Your assignment - Of all the entries below, only the lines from the one with "unfold ingressSteps" up to and including the one with "unfold cacheRead" are to be duplicated exactly.

Provided data -
• • • •

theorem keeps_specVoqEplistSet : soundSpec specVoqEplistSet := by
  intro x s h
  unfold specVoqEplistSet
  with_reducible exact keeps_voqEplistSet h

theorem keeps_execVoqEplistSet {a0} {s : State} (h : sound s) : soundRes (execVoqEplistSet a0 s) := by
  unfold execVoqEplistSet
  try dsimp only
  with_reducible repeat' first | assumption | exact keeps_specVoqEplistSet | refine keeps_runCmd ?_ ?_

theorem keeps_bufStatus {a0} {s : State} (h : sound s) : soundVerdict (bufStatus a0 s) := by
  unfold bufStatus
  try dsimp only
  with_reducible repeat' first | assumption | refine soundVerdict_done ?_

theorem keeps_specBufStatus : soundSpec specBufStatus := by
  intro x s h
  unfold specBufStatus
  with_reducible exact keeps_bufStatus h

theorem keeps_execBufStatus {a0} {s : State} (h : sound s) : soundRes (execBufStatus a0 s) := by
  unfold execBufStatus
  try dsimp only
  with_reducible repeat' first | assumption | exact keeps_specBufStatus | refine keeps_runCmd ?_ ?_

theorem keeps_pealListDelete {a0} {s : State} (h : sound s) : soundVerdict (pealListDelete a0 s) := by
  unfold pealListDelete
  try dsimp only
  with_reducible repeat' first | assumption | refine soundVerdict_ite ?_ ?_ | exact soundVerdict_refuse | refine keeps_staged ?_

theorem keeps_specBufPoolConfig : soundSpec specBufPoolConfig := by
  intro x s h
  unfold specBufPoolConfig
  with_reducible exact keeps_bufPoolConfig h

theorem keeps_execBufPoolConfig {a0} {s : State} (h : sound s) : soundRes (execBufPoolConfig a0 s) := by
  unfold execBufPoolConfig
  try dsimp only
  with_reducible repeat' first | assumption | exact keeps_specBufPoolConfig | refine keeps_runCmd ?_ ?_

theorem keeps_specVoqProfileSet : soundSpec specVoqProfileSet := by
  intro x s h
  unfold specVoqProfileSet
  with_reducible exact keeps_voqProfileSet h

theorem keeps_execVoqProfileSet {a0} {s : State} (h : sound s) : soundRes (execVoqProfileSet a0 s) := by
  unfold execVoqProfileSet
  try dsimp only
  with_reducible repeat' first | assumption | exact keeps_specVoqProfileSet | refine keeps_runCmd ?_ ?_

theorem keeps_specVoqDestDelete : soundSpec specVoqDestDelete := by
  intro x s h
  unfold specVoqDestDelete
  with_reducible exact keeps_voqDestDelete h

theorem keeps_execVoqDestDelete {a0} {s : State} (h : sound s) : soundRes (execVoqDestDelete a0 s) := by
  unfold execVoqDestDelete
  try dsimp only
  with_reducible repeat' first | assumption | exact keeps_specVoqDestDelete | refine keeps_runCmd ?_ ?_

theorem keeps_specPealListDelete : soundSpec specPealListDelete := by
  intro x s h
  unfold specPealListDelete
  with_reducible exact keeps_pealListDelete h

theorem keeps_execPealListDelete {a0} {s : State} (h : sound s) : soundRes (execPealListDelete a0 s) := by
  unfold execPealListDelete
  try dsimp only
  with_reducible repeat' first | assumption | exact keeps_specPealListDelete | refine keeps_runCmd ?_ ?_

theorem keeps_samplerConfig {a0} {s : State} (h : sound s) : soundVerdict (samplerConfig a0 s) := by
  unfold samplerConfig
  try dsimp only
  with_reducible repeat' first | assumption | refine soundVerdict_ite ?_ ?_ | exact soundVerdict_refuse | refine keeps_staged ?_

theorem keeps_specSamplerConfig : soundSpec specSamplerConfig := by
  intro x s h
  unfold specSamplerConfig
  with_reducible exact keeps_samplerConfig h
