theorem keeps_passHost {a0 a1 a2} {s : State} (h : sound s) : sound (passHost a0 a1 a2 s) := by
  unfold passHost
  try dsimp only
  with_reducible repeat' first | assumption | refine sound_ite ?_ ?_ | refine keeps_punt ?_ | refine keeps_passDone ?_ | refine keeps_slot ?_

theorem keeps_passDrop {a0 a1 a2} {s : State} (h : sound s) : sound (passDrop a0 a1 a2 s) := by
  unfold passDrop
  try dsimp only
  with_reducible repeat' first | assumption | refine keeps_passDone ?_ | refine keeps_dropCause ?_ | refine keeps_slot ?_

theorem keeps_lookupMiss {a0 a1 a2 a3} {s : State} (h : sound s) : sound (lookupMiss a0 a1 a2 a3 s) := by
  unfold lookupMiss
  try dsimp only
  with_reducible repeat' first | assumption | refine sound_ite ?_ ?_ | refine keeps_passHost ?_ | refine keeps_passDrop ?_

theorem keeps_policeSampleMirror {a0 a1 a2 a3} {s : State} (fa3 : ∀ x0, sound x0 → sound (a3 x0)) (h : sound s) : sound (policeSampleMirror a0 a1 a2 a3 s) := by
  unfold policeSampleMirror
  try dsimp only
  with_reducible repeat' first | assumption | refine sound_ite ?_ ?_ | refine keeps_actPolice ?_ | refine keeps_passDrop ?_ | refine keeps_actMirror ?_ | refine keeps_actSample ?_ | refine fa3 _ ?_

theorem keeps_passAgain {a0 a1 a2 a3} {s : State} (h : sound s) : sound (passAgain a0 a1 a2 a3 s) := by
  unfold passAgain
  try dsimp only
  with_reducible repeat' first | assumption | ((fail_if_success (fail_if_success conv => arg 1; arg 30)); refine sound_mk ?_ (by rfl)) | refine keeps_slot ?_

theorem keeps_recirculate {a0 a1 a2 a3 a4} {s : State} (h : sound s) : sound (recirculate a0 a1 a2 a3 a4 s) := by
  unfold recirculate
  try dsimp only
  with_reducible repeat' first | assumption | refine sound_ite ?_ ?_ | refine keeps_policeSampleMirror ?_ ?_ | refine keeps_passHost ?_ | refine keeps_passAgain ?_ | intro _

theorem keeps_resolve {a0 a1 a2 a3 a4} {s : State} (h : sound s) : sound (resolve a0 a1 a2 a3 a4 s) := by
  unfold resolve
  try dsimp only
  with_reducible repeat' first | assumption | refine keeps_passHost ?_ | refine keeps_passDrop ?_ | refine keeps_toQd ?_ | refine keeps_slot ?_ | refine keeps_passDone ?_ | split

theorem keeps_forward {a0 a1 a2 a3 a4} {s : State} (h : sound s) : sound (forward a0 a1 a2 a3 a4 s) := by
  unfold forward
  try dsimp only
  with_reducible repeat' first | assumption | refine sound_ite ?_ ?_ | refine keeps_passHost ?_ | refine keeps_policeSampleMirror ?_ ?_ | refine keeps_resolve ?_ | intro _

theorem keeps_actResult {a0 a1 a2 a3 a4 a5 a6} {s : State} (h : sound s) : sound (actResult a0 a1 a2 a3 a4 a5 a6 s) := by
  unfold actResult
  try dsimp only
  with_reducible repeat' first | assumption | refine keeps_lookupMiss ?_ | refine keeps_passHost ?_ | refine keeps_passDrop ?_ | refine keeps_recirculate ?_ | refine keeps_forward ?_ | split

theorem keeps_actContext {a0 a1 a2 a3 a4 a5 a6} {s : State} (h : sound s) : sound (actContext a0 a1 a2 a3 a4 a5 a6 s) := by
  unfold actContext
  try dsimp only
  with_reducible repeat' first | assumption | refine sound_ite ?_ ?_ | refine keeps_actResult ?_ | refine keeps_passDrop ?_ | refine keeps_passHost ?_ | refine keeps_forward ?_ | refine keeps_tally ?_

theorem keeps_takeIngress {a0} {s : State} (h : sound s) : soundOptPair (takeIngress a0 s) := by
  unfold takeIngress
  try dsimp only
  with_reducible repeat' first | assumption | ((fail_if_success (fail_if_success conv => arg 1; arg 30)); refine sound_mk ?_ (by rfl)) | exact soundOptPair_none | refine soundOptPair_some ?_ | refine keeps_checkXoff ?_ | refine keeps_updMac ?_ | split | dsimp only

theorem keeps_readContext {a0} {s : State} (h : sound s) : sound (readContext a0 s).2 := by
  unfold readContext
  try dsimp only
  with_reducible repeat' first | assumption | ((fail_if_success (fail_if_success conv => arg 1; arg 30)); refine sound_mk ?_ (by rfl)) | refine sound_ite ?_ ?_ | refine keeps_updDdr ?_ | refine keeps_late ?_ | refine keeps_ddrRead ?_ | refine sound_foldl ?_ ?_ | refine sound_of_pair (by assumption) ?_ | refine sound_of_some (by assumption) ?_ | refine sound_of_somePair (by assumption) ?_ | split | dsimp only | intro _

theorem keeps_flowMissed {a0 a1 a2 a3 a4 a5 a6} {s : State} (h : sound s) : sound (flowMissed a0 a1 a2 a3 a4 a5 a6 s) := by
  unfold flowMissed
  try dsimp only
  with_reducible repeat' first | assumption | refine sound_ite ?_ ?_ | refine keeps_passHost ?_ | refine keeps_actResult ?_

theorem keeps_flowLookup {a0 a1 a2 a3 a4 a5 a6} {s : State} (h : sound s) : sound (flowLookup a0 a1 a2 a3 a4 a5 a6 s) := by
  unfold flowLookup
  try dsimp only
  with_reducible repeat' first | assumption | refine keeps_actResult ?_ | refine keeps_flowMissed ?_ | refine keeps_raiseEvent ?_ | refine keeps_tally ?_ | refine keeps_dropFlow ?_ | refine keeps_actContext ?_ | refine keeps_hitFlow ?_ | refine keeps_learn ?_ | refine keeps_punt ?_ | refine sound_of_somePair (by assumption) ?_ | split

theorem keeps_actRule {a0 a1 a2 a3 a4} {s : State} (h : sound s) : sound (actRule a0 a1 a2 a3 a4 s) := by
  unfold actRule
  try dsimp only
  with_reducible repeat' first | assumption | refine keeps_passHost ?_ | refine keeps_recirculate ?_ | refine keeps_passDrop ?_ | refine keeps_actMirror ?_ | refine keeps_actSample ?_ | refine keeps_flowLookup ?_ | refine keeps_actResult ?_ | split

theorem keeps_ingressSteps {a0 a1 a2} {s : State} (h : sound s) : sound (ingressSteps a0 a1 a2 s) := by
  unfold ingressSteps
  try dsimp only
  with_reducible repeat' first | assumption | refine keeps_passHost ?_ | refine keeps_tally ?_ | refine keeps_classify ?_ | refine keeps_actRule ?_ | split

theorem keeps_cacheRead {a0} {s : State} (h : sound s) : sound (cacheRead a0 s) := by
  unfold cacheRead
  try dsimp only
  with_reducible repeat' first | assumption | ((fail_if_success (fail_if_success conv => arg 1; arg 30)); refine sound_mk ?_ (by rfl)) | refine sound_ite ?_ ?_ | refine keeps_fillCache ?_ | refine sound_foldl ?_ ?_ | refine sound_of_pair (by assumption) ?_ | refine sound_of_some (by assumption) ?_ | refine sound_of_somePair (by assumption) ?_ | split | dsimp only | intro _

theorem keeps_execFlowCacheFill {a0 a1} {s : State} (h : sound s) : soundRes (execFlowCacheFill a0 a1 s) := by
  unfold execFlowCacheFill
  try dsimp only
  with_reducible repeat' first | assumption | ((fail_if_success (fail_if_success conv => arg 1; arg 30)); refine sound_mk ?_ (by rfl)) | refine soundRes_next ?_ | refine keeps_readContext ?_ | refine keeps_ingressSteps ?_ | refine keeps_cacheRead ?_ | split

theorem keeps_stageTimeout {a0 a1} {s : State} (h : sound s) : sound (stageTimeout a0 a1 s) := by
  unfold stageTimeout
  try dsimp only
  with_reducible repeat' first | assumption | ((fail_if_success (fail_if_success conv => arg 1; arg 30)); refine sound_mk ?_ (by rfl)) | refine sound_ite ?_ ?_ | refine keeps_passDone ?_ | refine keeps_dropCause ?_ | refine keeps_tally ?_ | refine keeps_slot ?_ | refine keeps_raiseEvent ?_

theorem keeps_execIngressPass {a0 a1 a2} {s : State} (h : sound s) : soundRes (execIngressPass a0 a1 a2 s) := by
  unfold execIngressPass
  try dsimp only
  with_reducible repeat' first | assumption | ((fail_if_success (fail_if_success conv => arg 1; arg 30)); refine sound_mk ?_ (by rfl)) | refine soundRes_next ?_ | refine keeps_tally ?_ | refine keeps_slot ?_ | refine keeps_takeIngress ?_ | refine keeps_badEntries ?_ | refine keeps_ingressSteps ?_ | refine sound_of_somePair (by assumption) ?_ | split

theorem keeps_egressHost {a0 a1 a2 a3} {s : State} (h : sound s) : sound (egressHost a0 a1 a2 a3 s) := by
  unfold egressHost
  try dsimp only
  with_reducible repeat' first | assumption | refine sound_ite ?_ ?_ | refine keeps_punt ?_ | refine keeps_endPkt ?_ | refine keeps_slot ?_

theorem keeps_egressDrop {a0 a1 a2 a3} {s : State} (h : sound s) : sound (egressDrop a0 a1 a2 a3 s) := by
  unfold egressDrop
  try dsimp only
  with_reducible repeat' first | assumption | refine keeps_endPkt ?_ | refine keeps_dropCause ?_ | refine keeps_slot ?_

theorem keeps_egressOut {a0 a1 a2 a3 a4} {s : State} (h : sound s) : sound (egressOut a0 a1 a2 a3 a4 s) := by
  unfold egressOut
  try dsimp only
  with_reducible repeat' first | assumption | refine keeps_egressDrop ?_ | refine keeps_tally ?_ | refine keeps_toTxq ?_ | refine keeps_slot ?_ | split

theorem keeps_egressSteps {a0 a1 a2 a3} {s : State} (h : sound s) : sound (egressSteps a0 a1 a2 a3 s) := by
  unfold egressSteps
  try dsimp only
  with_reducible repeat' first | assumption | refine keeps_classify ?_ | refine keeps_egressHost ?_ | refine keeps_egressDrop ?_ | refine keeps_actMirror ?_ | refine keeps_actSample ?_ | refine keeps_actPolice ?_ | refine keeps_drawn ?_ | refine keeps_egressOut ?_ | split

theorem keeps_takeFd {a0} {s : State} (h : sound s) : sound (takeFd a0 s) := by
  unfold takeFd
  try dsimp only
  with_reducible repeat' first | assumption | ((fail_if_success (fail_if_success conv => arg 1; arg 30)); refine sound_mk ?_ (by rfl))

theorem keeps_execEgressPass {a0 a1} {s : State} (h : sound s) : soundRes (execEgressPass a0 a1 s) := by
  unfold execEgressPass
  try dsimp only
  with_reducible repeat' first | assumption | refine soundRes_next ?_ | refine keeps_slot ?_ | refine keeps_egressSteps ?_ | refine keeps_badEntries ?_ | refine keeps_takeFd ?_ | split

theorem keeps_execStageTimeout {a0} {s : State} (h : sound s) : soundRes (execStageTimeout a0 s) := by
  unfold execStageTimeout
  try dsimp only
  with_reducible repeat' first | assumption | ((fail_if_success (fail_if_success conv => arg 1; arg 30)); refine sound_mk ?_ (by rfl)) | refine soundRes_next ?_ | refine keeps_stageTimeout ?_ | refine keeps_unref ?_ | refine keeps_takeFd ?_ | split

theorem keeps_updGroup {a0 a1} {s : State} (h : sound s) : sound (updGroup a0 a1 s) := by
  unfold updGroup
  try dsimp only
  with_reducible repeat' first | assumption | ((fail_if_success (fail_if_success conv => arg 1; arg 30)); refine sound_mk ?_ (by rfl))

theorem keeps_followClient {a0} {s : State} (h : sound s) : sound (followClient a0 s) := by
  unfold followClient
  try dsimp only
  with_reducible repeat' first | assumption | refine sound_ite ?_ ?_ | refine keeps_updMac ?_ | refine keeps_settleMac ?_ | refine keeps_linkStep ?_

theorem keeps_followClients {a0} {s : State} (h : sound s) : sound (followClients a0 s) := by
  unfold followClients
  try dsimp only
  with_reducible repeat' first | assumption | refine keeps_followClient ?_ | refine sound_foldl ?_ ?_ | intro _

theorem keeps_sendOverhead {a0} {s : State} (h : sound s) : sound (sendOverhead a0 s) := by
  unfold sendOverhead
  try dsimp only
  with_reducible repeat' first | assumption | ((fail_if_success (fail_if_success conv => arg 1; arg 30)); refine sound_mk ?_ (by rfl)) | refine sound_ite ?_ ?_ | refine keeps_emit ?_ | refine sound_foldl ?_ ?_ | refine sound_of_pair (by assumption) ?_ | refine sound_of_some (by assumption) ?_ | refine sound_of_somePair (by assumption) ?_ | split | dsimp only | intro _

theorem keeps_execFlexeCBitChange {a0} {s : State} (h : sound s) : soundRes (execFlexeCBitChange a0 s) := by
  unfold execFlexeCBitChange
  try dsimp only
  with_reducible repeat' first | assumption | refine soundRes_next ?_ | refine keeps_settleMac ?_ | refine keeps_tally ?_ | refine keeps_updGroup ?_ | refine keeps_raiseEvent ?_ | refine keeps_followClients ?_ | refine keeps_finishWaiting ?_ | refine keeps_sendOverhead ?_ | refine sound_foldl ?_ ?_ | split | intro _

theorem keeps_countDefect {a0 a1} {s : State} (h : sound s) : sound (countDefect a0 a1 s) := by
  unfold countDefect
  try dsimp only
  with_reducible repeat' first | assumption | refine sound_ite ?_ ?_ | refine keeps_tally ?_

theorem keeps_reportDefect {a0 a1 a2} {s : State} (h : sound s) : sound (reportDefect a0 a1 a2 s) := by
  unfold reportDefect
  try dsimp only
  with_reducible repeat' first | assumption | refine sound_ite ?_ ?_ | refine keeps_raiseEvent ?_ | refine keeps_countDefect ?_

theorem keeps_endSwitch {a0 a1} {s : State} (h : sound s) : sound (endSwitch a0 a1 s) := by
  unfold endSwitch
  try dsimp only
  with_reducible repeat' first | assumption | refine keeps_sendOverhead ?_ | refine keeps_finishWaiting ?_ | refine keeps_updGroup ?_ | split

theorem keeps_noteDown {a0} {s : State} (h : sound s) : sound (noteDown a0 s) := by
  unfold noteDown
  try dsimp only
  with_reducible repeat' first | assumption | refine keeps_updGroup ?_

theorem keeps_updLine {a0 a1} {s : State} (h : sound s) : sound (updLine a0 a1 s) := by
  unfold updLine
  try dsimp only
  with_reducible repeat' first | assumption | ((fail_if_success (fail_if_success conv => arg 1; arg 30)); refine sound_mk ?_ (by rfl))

• • • •

Reply -
  unfold ingressSteps
  try dsimp only
  with_reducible repeat' first | assumption | refine keeps_passHost ?_ | refine keeps_tally ?_ | refine keeps_classify ?_ | refine keeps_actRule ?_ | split

theorem keeps_cacheRead {a0} {s : State} (h : sound s) : sound (cacheRead a0 s) := by
  unfold cacheRead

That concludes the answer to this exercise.